Antes de nada, no está de más repasar la evolución del western hasta ese momento. Su origen tuvo lugar pocos años después que el del propio cine, convirtiéndose rápidamente en uno de los géneros más cultivados y populares. Podemos establecer su nacimiento con Asalto y robo de un tren (Edwin S. Porter, 1903), un cortometraje con una duración de unos diez minutos en los que se reproducía el asalto a un tren y la posterior captura de los responsables. Hubo que esperar, no obstante, algunos años, hasta que el género adquiriera su identidad propia. Sería Thomas Harper Ince quien, a partir de 1912, sentase las bases del mismo en lo que respecta a la configuración de los personajes, las principales líneas argumentales y la implicación del paisaje en la historia narrada.

En estos primeros años, el western fue visto por muchos realizadores como una oportunidad de alejarse del rígido control impuesto por los productores y poder trabajar con mayor libertad. Además, en esos momentos, era mucho más fácil y barato rodar en escenarios naturales que construir decorados en platós. En estos momentos, el cine del Oeste se basaba en gran medida en películas seriadas y relatos sustentados básicamente en la acción y el movimiento, sin mostrar interés, salvo algunas excepciones, por el perfil dramático de los personajes.

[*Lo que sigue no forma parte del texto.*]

-- ==== Sys2Proof/Certificates/Slice0/Obligations.lean ====
section
/-! DEFINITION. The statements about HF-CORE for the provers. Each docstring names the rule of spec/ the statement formalises. -/

open Sys2Proof Sys2Proof.Machine

/-- R91: decoding an encoded command gives it back with every operand, every word that decodes to a command is the word that
command encodes to, and the words of the eight commands are those of R91's Decode, written out as numbers. -/
def Obligations.DecodeAndEncodeAgree : Prop :=
  (∀ i : Instr, decode (encode i) = .instr i) ∧
    (∀ (w : Word) (i : Instr), decode w = .instr i → encode i = w) ∧
    ∀ (w : Word) (i : Instr), decode w = .instr i ↔ w.toNat =
      match i with
      | .nop => 0x00
      | .init a => 256 * a.toNat + 0x01
      | .kinit a => 256 * a.toNat + 0x02
      | .kbyte b => 256 * b.toNat + 0x03
      | .kdone => 0x04
      | .mbyte b => 256 * b.toNat + 0x05
      | .final => 0x06
      | .clear => 0x07

/-- R86: a word is a command exactly when RSV is 0, the opcode is below 8, and ARG is 0 where the opcode is of format N; any
other word raises ERR_CMD, and is ignored in ERROR. -/
def Obligations.IllegalWordsRaiseErrCmd : Prop :=
  ∀ w : Word,
    ((∃ i, decode w = .instr i) ↔
      w.toNat / 65536 = 0 ∧ w.toNat % 256 < 8 ∧
        (w.toNat % 256 ∈ [0x00, 0x04, 0x06, 0x07] → w.toNat / 256 % 256 = 0)) ∧
    ∀ s : State, (∀ i, decode w ≠ .instr i) →
      command w s = if s.eng.state = .error then .next s else .next (s.inError .cmd)

/-- R88: the words that pass the three checks of R86 are those that decode to a command, and there are 1028 of them. -/
def Obligations.WellFormedWordsNumber1028 : Prop :=
  (∀ w : Word, wordWellFormed w = true ↔ ∃ i, decode w = .instr i) ∧
  ((Finset.range (2 ^ 32)).filter (fun n => wordWellFormed (BitVec.ofNat 32 n) = true)).card = 1028

/-- R84: words written out from the opcode table decode to the commands they stand for. -/
def Obligations.TableWordsDecode : Prop :=
  decode 0x00000000 = .instr .nop ∧ decode 0x00000301 = .instr (.init 3) ∧ decode 0x0000ff01 = .instr (.init 255) ∧
    decode 0x00000102 = .instr (.kinit 1) ∧ decode 0x0000ab03 = .instr (.kbyte 0xab) ∧
    decode 0x00000004 = .instr .kdone ∧ decode 0x00006105 = .instr (.mbyte 0x61) ∧
    decode 0x00000006 = .instr .final ∧ decode 0x00000007 = .instr .clear

/-- R39, R100: a word written to CMD that decodes to a command is executed by that command's meaning. That a step takes the oldest
access off the list `host`, and that `withFetchWord` puts such a write before it, is log entry 1 (DESIGN CHOICE), the model's and
not a rule's. -/
def Obligations.StepRunsTheDecodedCommand : Prop :=
  (∀ (s : State) (w : Word) (i : Instr) (rest : List Access),
    s.host = .write 0x00 4 w :: rest → decode w = .instr i → step s = exec i { s with host := rest }) ∧
  ∀ (s : State) (i : Instr), step (s.withFetchWord 32 (encode i).toNat) = exec i s

/-- R69, R118 and log entries 1 and 3 (the model's choice of a list of accesses): a step performs the host's oldest access and takes
it off the list, a host with nothing left to issue leaves the machine stuck, and performing a list of accesses is performing them
one after the other. -/
def Obligations.StepPerformsAccessesInOrder : Prop :=
  (∀ (s : State) (a : Access) (rest : List Access),
    s.host = a :: rest → step s = perform a { s with host := rest }) ∧
  (∀ s : State, s.host = [] → step s = .fault .noHostAccess) ∧
  ∀ (xs ys : List Access) (s t : State),
    performAll xs s = .next t → performAll (xs ++ ys) s = performAll ys t

/-- R63, R64: a read of CMD or of a reserved offset returns 0, a write to any register but CMD is ignored, and neither changes
the engine or raises an error. -/
def Obligations.MismatchedAccessesAreHarmless : Prop :=
  ∀ s : State,
    perform (.read 0x00 4) s = .next { s with replies := s.replies ++ [0] } ∧
    (∀ k, k < 6 → perform (.read (0x08 + 4 * k) 4) s = .next { s with replies := s.replies ++ [0] }) ∧
    (∀ v, perform (.write 0x04 4 v) s = .next s) ∧
    (∀ k v, k < 6 → perform (.write (0x08 + 4 * k) 4 v) s = .next s) ∧
    ∀ i v, i < 8 → perform (.write (0x20 + 4 * i) 4 v) s = .next s

/-- R62: an access of another width, misaligned, or outside the 64 bytes is refused; every other access is admitted. -/
def Obligations.OnlyAlignedWordAccessesExist : Prop :=
  ∀ (s : State) (addr n : Nat) (v : Word),
    (¬ (n = 4 ∧ addr % 4 = 0 ∧ addr ≤ 0x3c) →
      perform (.read addr n) s = .refused .noSuchAccess ∧ perform (.write addr n v) s = .refused .noSuchAccess) ∧
    (n = 4 ∧ addr % 4 = 0 ∧ addr ≤ 0x3c →
      ∃ t u, perform (.read addr n) s = .next t ∧ t.eng = s.eng ∧ perform (.write addr n v) s = .next u)

/-- R43, R107: CLEAR is the word 00000007; after reset and after CLEAR, from every state, every item of state is zero, STATUS reads 0 and every DOUT reads 0.
That the platform's reset is an access is log entry 11. -/
def Obligations.ClearAndResetZeroEveryItem : Prop :=
  encode .clear = 0x00000007 ∧ ∀ s : State, ∃ e : Engine,
    exec .clear s = .next { s with eng := e } ∧ perform .reset s = .next { s with eng := e } ∧ State.reset.eng = e ∧
    e.state = .idle ∧ e.err = .none ∧ e.hmac = false ∧ e.alg = .md4 ∧ e.pos = 0 ∧ e.mlen = 0 ∧ e.kcnt = 0 ∧ e.j = 0 ∧
    (∀ i, i < 8 → getAt e.h i 1 = 0 ∧ getAt e.sv i 1 = 0) ∧ (∀ i, i < 80 → getAt e.w i 1 = 0) ∧
    (∀ i, i < 64 → getAt e.kb i 1 = 0) ∧ (∀ i, i < 32 → getAt e.idb i 1 = 0) ∧
    e.status = 0x00000000 ∧ ∀ i, e.dout i = 0x00000000

/-- R40: the fields of STATUS, its reserved bits, its read without effect on the engine and its ignored write. That the value a read
returns is put behind `replies` is log entry 2, the model's and not a rule's. -/
def Obligations.StatusLayout : Prop :=
  (∀ e : Engine,
    e.status.extractLsb' 0 3 = e.state.code ∧ e.status.getLsbD 3 = e.hmac ∧ e.status.extractLsb' 4 2 = e.alg.code ∧
    e.status.extractLsb' 6 2 = 0 ∧ e.status.extractLsb' 8 4 = e.err.code ∧ e.status.extractLsb' 12 20 = 0) ∧
  (Ctl.code .idle = 0 ∧ Ctl.code .key = 1 ∧ Ctl.code .msg = 2 ∧ Ctl.code .done = 3 ∧ Ctl.code .error = 4) ∧
  (Err.code .none = 0 ∧ Err.code .key = 1 ∧ Err.code .alg = 2 ∧ Err.code .size = 3 ∧ Err.code .cmd = 4 ∧
    Err.code .seq = 5) ∧
  (Alg.code .md4 = 0 ∧ Alg.code .md5 = 1 ∧ Alg.code .sha1 = 2 ∧ Alg.code .sha256 = 3) ∧
  ∀ (s : State) (v : Word),
    s.eng.readRegister 0x04 = s.eng.status ∧
    perform (.read 0x04 4) s = .next { s with replies := s.replies ++ [s.eng.status] } ∧
    perform (.write 0x04 4 v) s = .next s

/-- R41, R111: a read of DOUTi returns the rendered word of register i in DONE for i below the arity, the register with its bytes
swapped for MD4 and MD5 and as it stands for SHA-1 and SHA-256, and 0 otherwise; reading leaves the engine alone and a write is ignored.
That the value is put behind `replies` is log entry 2, the model's and not a rule's. -/
def Obligations.DoutReadsTheDigestOnlyInDone : Prop :=
  ∀ (s : State) (i : Nat), i < 8 →
    (∀ x, perform (.write (0x20 + 4 * i) 4 x) s = .next s) ∧
    ∃ v : Word, s.eng.readRegister (0x20 + 4 * i) = v ∧
      perform (.read (0x20 + 4 * i) 4) s = .next { s with replies := s.replies ++ [v] } ∧
      (s.eng.state = .done → i < s.eng.alg.arity →
        ∀ k, k < 4 → byteAt v (3 - k) =
          if s.eng.alg = .md4 ∨ s.eng.alg = .md5 then byteAt (s.eng.hAt i) k else byteAt (s.eng.hAt i) (3 - k)) ∧
      (¬ (s.eng.state = .done ∧ i < s.eng.alg.arity) → v = 0)

/-- R101, the whole table: every command from every STATE goes to the state, raises the error or is ignored as its cell says, and
an illegal word raises ERR_CMD or is ignored. -/
def Obligations.TransitionTable : Prop :=
  (∀ (i : Instr) (s : State), ∃ t, exec i s = .next t ∧
    match transitionCell i s.eng.state (s.eng.kcnt == 0) with
    | .goes c => t.eng.state = c
    | .raises c => t = s.inError c
    | .ignored => t = s) ∧
  ∀ (w : Word) (s : State), (∀ i, decode w ≠ .instr i) →
    command w s = if s.eng.state = .error then .next s else .next (s.inError .cmd)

Esta realidad comenzó a cambiar de forma paulatina a partir de la década de 1920, momento en que los productores comienzan a invertir grandes cantidades en un tipo de cine que en esos momentos estaba considerado como poco ‘’serio’’. Aparen ahora toda una serie de superproducciones gracias a las cuales el western alcanza la importancia, al menos desde el punto de vista logístico, de otros géneros. Algunos de los ejemplos más destacados son los de La caravana de Oregón (James Cuze, 1923) o El caballo de hierro (John Ford, 1926). Son films que se caracterizan por su espectacularidad en el sentido físico y narrativo y por reconstruir episodios decisivos de la conquista del lejano oeste.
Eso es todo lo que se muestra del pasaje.